# Fishing the Negative Tides in the homemade skiff



## Backwater (Dec 14, 2014)

Nice! Great job!


----------



## Viking1 (May 23, 2010)

Nice job on filming and editing!!! That was a nice two days of catching.


----------



## fishicaltherapist (Mar 9, 2013)

THAT'S what it's all about !!! Great edit & sound.


----------



## TACZK (Dec 7, 2017)

Excellent; looks like great fun


----------



## mpeet0 (Aug 7, 2015)

Backwater said:


> Nice! Great job!


Thanks !! I really appreciate it


----------



## anytide (Jul 30, 2009)

yes 
go negative or go home !


----------



## mpeet0 (Aug 7, 2015)

Viking1 said:


> Nice job on filming and editing!!! That was a nice two days of catching.


Thanks! It was a great couple of days, hopefully i'll be able to get some more in pretty soon!


----------



## mpeet0 (Aug 7, 2015)

fishicaltherapist said:


> THAT'S what it's all about !!! Great edit & sound.

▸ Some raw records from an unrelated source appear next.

-- ==== Sys2Proof/Laws/FrameVolume.lean ====
section
/-! SUPPORT. What each operation of Machine/Volume.lean may change. -/

namespace Sys2Proof.Machine
open Sys2Proof

theorem Mem.putCarrier_tame {ps : Nat} {B X : Mem} (hsub : setOf [.carriers] ||| ps = ps)
    (hbase : Mem.Tame ps B X) (c : Carrier) : Mem.Tame ps B (Mem.putCarrier X c) := by
  refine Mem.Tame.next ?_ hsub hbase
  unfold Mem.putCarrier
  refine Mem.tame_ite ?_ ?_
  · refine Mem.tame_carriers (by decide) ?_
    exact Mem.Tame.refl _ _
  · refine Mem.tame_carriers (by decide) ?_
    exact Mem.Tame.refl _ _

theorem Mach.onCarrier_tame_dev {ps : Nat} {B : Dev} {X : Mach} (hsub : setOf [] ||| ps = ps)
    (hbase : Dev.Tame ps B X.dev) (p : Nat) (f : Carrier → Carrier) : Dev.Tame ps B (Mach.onCarrier X p f).dev := by
  refine Dev.Tame.next ?_ hsub hbase
  unfold Mach.onCarrier
  split
  · refine Mach.tame_mk_dev ?_
    exact Dev.Tame.refl _ _
  · exact Dev.Tame.refl _ _

theorem Mach.onCarrier_tame_mem {ps : Nat} {B : Mem} {X : Mach} (hsub : setOf [.carriers] ||| ps = ps)
    (hbase : Mem.Tame ps B X.mem) (p : Nat) (f : Carrier → Carrier) : Mem.Tame ps B (Mach.onCarrier X p f).mem := by
  refine Mem.Tame.next ?_ hsub hbase
  unfold Mach.onCarrier
  split
  · refine Mach.tame_mk_mem ?_
    refine Mem.putCarrier_tame (by decide) ?_ ..
    exact Mem.Tame.refl _ _
  · exact Mem.Tame.refl _ _

theorem Mach.programPages_tame_dev {ps : Nat} {B : Dev} {X : Mach} (hsub : setOf [] ||| ps = ps)
    (hbase : Dev.Tame ps B X.dev) (p : Nat) (l : List (Nat × List Byte)) : Dev.Tame ps B (Mach.programPages X p l).dev := by
  refine Dev.Tame.next ?_ hsub hbase
  unfold Mach.programPages
  refine Mach.onCarrier_tame_dev (by decide) ?_ ..
  exact Dev.Tame.refl _ _

theorem Mach.programPages_tame_mem {ps : Nat} {B : Mem} {X : Mach} (hsub : setOf [.carriers] ||| ps = ps)
    (hbase : Mem.Tame ps B X.mem) (p : Nat) (l : List (Nat × List Byte)) : Mem.Tame ps B (Mach.programPages X p l).mem := by
  refine Mem.Tame.next ?_ hsub hbase
  unfold Mach.programPages
  refine Mach.onCarrier_tame_mem (by decide) ?_ ..
  exact Mem.Tame.refl _ _

theorem Dev.onVol_tame {ps : Nat} {B X : Dev} (hsub : setOf [.mags] ||| ps = ps)
    (hbase : Dev.Tame ps B X) (p : Nat) (f : Volume → Volume) : Dev.Tame ps B (Dev.onVol X p f) := by
  refine Dev.Tame.next ?_ hsub hbase
  unfold Dev.onVol
  refine Dev.onMag_tame (by decide) ?_ ..
  exact Dev.Tame.refl _ _

theorem Mach.eraseBlock_tame_dev {ps : Nat} {B : Dev} {X : Mach} (hsub : setOf [.stats, .mags] ||| ps = ps)
    (hbase : Dev.Tame ps B X.dev) (p die block : Nat) : Dev.Tame ps B (Mach.eraseBlock X p die block).dev := by
  refine Dev.Tame.next ?_ hsub hbase
  unfold Mach.eraseBlock
  dsimp only
  refine Dev.count_tame (by decide) ?_ ..
  refine Dev.onVol_tame (by decide) ?_ ..
  refine Mach.onCarrier_tame_dev (by decide) ?_ ..
  exact Dev.Tame.refl _ _

theorem Mach.eraseBlock_tame_mem {ps : Nat} {B : Mem} {X : Mach} (hsub : setOf [.carriers] ||| ps = ps)
    (hbase : Mem.Tame ps B X.mem) (p die block : Nat) : Mem.Tame ps B (Mach.eraseBlock X p die block).mem := by
  refine Mem.Tame.next ?_ hsub hbase
  unfold Mach.eraseBlock
  dsimp only
  refine Mach.onCarrier_tame_mem (by decide) ?_ ..
  exact Mem.Tame.refl _ _

theorem Mach.putStripe_tame_dev {ps : Nat} {B : Dev} {X : Mach} (hsub : setOf [.stats, .mags, .feat 0x1D] ||| ps = ps)
    (hbase : Dev.Tame ps B X.dev) (p grp b w kind : Nat) (units : List StripeUnit) : Dev.Tame ps B (Mach.putStripe X p grp b w kind units).dev := by
  refine Dev.Tame.next ?_ hsub hbase
  unfold Mach.putStripe
  dsimp only
  refine Dev.bump_tame (by decide) ?_
  refine Dev.count_tame (by decide) ?_ ..
  refine Dev.count_tame (by decide) ?_ ..
  refine Dev.count_tame (by decide) ?_ ..
  refine Dev.onVol_tame (by decide) ?_ ..
  refine Mach.programPages_tame_dev (by decide) ?_ ..
  exact Dev.Tame.refl _ _

theorem Mach.putStripe_tame_mem {ps : Nat} {B : Mem} {X : Mach} (hsub : setOf [.carriers] ||| ps = ps)
    (hbase : Mem.Tame ps B X.mem) (p grp b w kind : Nat) (units : List StripeUnit) : Mem.Tame ps B (Mach.putStripe X p grp b w kind units).mem := by
  refine Mem.Tame.next ?_ hsub hbase
  unfold Mach.putStripe
  dsimp only
  refine Mach.programPages_tame_mem (by decide) ?_ ..
  exact Mem.Tame.refl _ _

theorem Mach.putStripes_tame_dev_rec {B : Dev} (k : Nat) : ∀ (X : Mach) (p grp b w kind : Nat) (units : List StripeUnit), Dev.Tame (setOf [.stats, .mags, .feat 0x1D]) B X.dev →
    Dev.Tame (setOf [.stats, .mags, .feat 0x1D]) B (Mach.putStripes X p grp b w kind units k).dev := by
  induction k with
  | zero =>
    intro X p grp b w kind units g
    unfold Mach.putStripes
    assumption
  | succ k ih_dev =>
    intro X p grp b w kind units g
    unfold Mach.putStripes
    refine Mach.tame_ite_dev ?_ ?_
    · assumption
    · dsimp only
      apply ih_dev
      refine Mach.putStripe_tame_dev (by decide) ?_ ..
      assumption

theorem Mach.putStripes_tame_dev {ps : Nat} {B : Dev} {X : Mach} (hsub : setOf [.stats, .mags, .feat 0x1D] ||| ps = ps)
    (hbase : Dev.Tame ps B X.dev) (p grp b w kind : Nat) (units : List StripeUnit) (k : Nat) : Dev.Tame ps B (Mach.putStripes X p grp b w kind units k).dev :=
  Dev.Tame.next (Mach.putStripes_tame_dev_rec k _ _ _ _ _ _ _ (.refl _ _)) hsub hbase

theorem Mach.putStripes_tame_mem_rec {B : Mem} (k : Nat) : ∀ (X : Mach) (p grp b w kind : Nat) (units : List StripeUnit), Mem.Tame (setOf [.carriers]) B X.mem →
    Mem.Tame (setOf [.carriers]) B (Mach.putStripes X p grp b w kind units k).mem := by
  induction k with
  | zero =>
    intro X p grp b w kind units g
    unfold Mach.putStripes
    assumption
  | succ k ih_mem =>
    intro X p grp b w kind units g
    unfold Mach.putStripes
    refine Mach.tame_ite_mem ?_ ?_
    · assumption
    · dsimp only
      apply ih_mem
      refine Mach.putStripe_tame_mem (by decide) ?_ ..
      assumption

theorem Mach.putStripes_tame_mem {ps : Nat} {B : Mem} {X : Mach} (hsub : setOf [.carriers] ||| ps = ps)
    (hbase : Mem.Tame ps B X.mem) (p grp b w kind : Nat) (units : List StripeUnit) (k : Nat) : Mem.Tame ps B (Mach.putStripes X p grp b w kind units k).mem :=
  Mem.Tame.next (Mach.putStripes_tame_mem_rec k _ _ _ _ _ _ _ (.refl _ _)) hsub hbase

theorem Mach.reserve_tame_dev {ps : Nat} {B : Dev} {X : Mach} (hsub : setOf [.stats, .mags] ||| ps = ps)
    (hbase : Dev.Tame ps B X.dev) (p kind grp n : Nat) : Dev.Tame ps B (Mach.reserve X p kind grp n).2.dev := by
  refine Dev.Tame.next ?_ hsub hbase
  unfold Mach.reserve
  dsimp only
  split
  · split
    · dsimp only
      exact Dev.Tame.refl _ _
    · split
      · dsimp only
        refine Dev.onMag_tame (by decide) ?_ ..
        exact Dev.Tame.refl _ _
      · dsimp only
        refine Mach.tame_foldl_dev ?_ (fun _ _ _ => ?_)
        · refine Mach.tame_mk_dev ?_
          refine Dev.onMag_tame (by decide) ?_ ..
          exact Dev.Tame.refl _ _
        · refine Mach.eraseBlock_tame_dev (by decide) ?_ ..
          assumption
  · split
    · dsimp only
      refine Dev.onMag_tame (by decide) ?_ ..
      exact Dev.Tame.refl _ _
    · dsimp only
      refine Mach.tame_foldl_dev ?_ (fun _ _ _ => ?_)
      · refine Mach.tame_mk_dev ?_
        refine Dev.onMag_tame (by decide) ?_ ..
        exact Dev.Tame.refl _ _
      · refine Mach.eraseBlock_tame_dev (by decide) ?_ ..
        assumption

Thanks fishical, I had a blast. Hopefully I'll be out there again in a few days, a man can only dream of having more days like that! haha


----------



## mpeet0 (Aug 7, 2015)

TACZK said:


> Excellent; looks like great fun


Thank you, it was definitely an awesome time!


----------



## mpeet0 (Aug 7, 2015)

anytide said:


> yes
> go negative or go home !


Thanks anytide! I really appreciate it


----------



## sabaird1221 (May 4, 2013)

sweet


----------



## mpeet0 (Aug 7, 2015)

sabaird1221 said:


> sweet


Thanks man!


----------



## Finn Maccumhail (Apr 9, 2010)

Pretty sweet video.

But I think that qualifies as a "nano" instead of a "micro."


----------